Важную роль в замысле книги играет личное авторское предисловие. Агеев прямо связывает интерес к теме с семейной памятью о донских казаках, раскулачивании, войне, голоде, ссылках и с детским переживанием молитвы бабушки перед простой иконой Спасителя. Это не делает труд субъективной исповедью, но сообщает ему внутреннюю нравственную энергию: исследователь не скрывает, что архивные документы для него являются не мертвым материалом, а свидетельствами о людях, чьи судьбы были переломлены. Характерная авторская формула — «попытка систематического рассказа» — очень точно определяет жанр книги: это не популярная житийная компиляция и не сухой архивный реестр, а историческое восстановление церковной ткани, разорванной в 1917–1930 годах. В этом месте особенно важно, что автор говорит не только о порушенных святынях, но и о порушенных судьбах: богословская перспектива книги строится на убеждении, что история Церкви — это история конкретных людей, строивших храмы, молившихся в них, крестившихся, венчавшихся, уходивших на войну и затем оказывавшихся перед лицом насилия новой власти.

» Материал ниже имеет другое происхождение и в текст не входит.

/-- R123: sums wrap; SHADD forms an element address. -/
theorem test_add_wraps : value 18 (exec (.add 18 8 9) (two 0xFFFFFFFFFFFFFFFF 2)) = some 1 := by decide
theorem test_shadd : value 18 (exec (.shadd 18 8 9 3) (two 0x1000 5)) = some 0x1028 := by decide
/-- R118: a poisoned source poisons the result. -/
theorem test_poison : after (fun t => (t.me.reg 18).poison) (exec (.xor 18 8 9) (badBase 5 true)) = some true := by decide
/-- g0 discards a write. -/
theorem test_g0 : value 0 (exec (.addi 0 8 5) (two 1 1)) = some 0 := by decide
theorem test_addi_negative : value 18 (exec (.addi 18 8 0x7FFF) (two 0 0)) = some 0xFFFFFFFFFFFFFFFF := by decide
/-- R128's table, and the extraction below it. -/
theorem test_bperm : value 18 (exec (.bperm 18 8 9) (two 0x84210000 0x4343434343430302)) = some 0xFFFFFFFFFFFF8421 := by decide
theorem test_extzi : value 18 (exec (.extzi 18 8 11 8) (two 0x84210000 0)) = some 0x100 := by decide
theorem test_exti : value 18 (exec (.exti 18 8 11 8) (two 0x84210000 0)) = some 0x100 := by decide
/-- R126: a field past bit 63 reads zeros above it. -/
theorem test_exti_past_top : value 18 (exec (.exti 18 8 7 60) (two 0xF000000000000000 0)) = some 0xF := by decide
theorem test_insi_past_top : value 18 (exec (.insi 18 8 7 60) (two 0xFF 0)) = some 0xF000000000000000 := by decide
theorem test_clz_zero : value 18 (exec (.clz 18 8) (two 0 0)) = some 64 := by decide
theorem test_cls : value 18 (exec (.cls 18 8) (two 0xFFFFFFFFFFFFFFFF 0)) = some 63 := by decide
theorem test_bswap : value 18 (exec (.bswap 18 8) (two 0x0102030405060708 0)) = some 0x0807060504030201 := by decide
theorem test_srai : value 18 (exec (.srai 18 8 4) (two 0x8000000000000000 0)) = some 0xF800000000000000 := by decide
/-- R129: −7 and 2, division by zero, and the quotient that overflows. -/
theorem test_div : longValue (exec (.div 18 8 9 15) (two 0xFFFFFFFFFFFFFFF9 2)) = some 0xFFFFFFFFFFFFFFFD := by decide +kernel
theorem test_rem : longValue (exec (.rem 18 8 9 15) (two 0xFFFFFFFFFFFFFFF9 2)) = some 0xFFFFFFFFFFFFFFFF := by decide +kernel
theorem test_div_zero : longValue (exec (.div 18 8 9 15) (two 0xFFFFFFFFFFFFFFF9 0)) = some 0xFFFFFFFFFFFFFFFF := by decide +kernel
theorem test_rem_zero : longValue (exec (.rem 18 8 9 15) (two 0xFFFFFFFFFFFFFFF9 0)) = some 0xFFFFFFFFFFFFFFF9 := by decide +kernel
theorem test_div_overflow : longValue (exec (.div 18 8 9 15) (two 0x8000000000000000 0xFFFFFFFFFFFFFFFF)) = some 0x8000000000000000 := by
  decide +kernel
theorem test_rem_overflow : longValue (exec (.rem 18 8 9 15) (two 0x8000000000000000 0xFFFFFFFFFFFFFFFF)) = some 0 := by decide +kernel
theorem test_mulh : longValue (exec (.mulh 18 8 9 15) (two 0xFFFFFFFFFFFFFFFF 2)) = some 0xFFFFFFFFFFFFFFFF := by decide +kernel
theorem test_mulhsz : longValue (exec (.mulhsz 18 8 9 15) (two 0xFFFFFFFFFFFFFFFF 0xFFFFFFFFFFFFFFFF)) = some 0xFFFFFFFFFFFFFFFF := by
  decide +kernel

/-- R42: a taken branch goes to the address of its instruction plus twice its offset; an untaken one goes on. -/
theorem test_bcmpi_taken : nextPc (exec (.bcmpi 8 0 0 0xFFE) (two 0 0)) = some 0x3C := by decide
theorem test_bcmpi_untaken : nextPc (exec (.bcmpi 8 0 0 0xFFE) (two 1 0)) = some 0x44 := by decide
/-- R378, R374: SYS stops its context with cause 0x10; a privileged instruction stops it with PRIVILEGE. -/
theorem test_sys : cause (exec (.sys 8) (two 7 0)) = some 0x10 := by decide
theorem test_privilege : cause (exec (.eret 8) (two 7 0)) = some 0x05 := by decide
/-- R374, R150: the address checks in their order. -/
theorem test_misaligned : cause (exec (.ld 18 8 3 0 15) (two 0x1001 0)) = some 0x06 := by decide
theorem test_local_bounds : cause (exec (.ld 18 8 3 0 15) (two (ls + 0x30000) 0)) = some 0x0A := by decide

/-- The example of R232: conversions of binary64 numbers to E4M3 under RNE. -/
def toE4m3 (x : Nat) (satf : Bool) : Nat × BitVec 5 := fmtE4m3.convert 0 satf 0 (fmtF64.decode x)
theorem test_e4m3 : [0x407C000000000000, 0x407D000000000000, 0x407D600000000000, 0xC08F400000000000, 0x3F847AE147AE147B].map
      (fun x => (toE4m3 x false, toE4m3 x true))
    = [((0x7E, 0), (0x7E, 0)), ((0x7E, flNX), (0x7E, flNX)), ((0x7F, flOF ||| flNX), (0x7E, flOF ||| flNX)),
      ((0xFF, flOF ||| flNX), (0xFE, flOF ||| flNX)), ((5, flUF ||| flNX), (5, flUF ||| flNX))] := by decide +kernel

Метод Агеева — последовательно источниковедческий. Он начинает не с готовой идеологической схемы, а с историографического и архивного основания. Во введении автор показывает, что советская литература, начиная с работ вроде книги Б. П. Кандидова, рассматривала церковную историю Дона через обвинительную призму «контрреволюции», эмигрантская литература опиралась преимущественно на материалы о красном терроре и свидетельства Особой комиссии, а позднесоветская историография оставалась зависимой от атеистических схем и почти не работала с архивами. Современная ситуация, по мысли автора, дает шанс восстановить картину на основании открывшихся документов, однако региональный уровень, особенно Хоперский округ, остается изученным крайне недостаточно. Именно это и определяет научную новизну книги: Агеев не стремится заново рассказать общеизвестную историю гонений на Русскую Церковь в целом, а погружает читателя в локальную реальность, где общецерковные процессы обретают плоть: в протоколах приходских советов, в переписке исполкомов, в следственных делах, в приходских летописях, в списках зарегистрированных религиозных организаций, в документах о закрытии храмов. Его источник не одинок и не самодостаточен; автор постоянно сопоставляет церковные, советские, белогвардейские, следственные, мемуарные и периодические материалы, тем самым избегая как апологетической односторонности, так и архивного позитивизма.
Историографический обзор особенно ценен тем, что он помещает книгу в широкий научный контекст, но не растворяет ее в нем. Автор отмечает исследования Л. В. Табунщиковой, А. В. Шадриной, Ю. А. Бирюковой, О. Ю. Редькиной, С. П. Синельникова, М. В. Пономарева и других, однако показывает, что даже при наличии серьезных работ о Доне, Нижней Волге, обновленчестве, закрытии храмов и советской религиозной политике повседневная жизнь приходов Хоперского и Усть-Медведицкого округов оставалась в значительной мере неописанной. В обзоре источников Агеев фактически раскрывает архитектуру всей книги: он различает документы советского государства, материалы местного делопроизводства, следственные дела, церковные документы, приходские летописи, мемуары и периодику. Особенно важны для него материалы Особой комиссии по расследованию действий большевиков, архивно-следственные дела из фондов ФСБ, документы органов советской власти о регистрации общин, изъятии имущества и закрытии храмов, а также приходские летописи Христорождественской церкви станицы Урюпинской и Пантелеимоновской церкви хутора Летовского. Уже здесь видно, что для автора историк церковной жизни должен быть одновременно архивистом, читателем человеческой боли и осторожным интерпретатором документов, созданных часто враждебными Церкви институциями.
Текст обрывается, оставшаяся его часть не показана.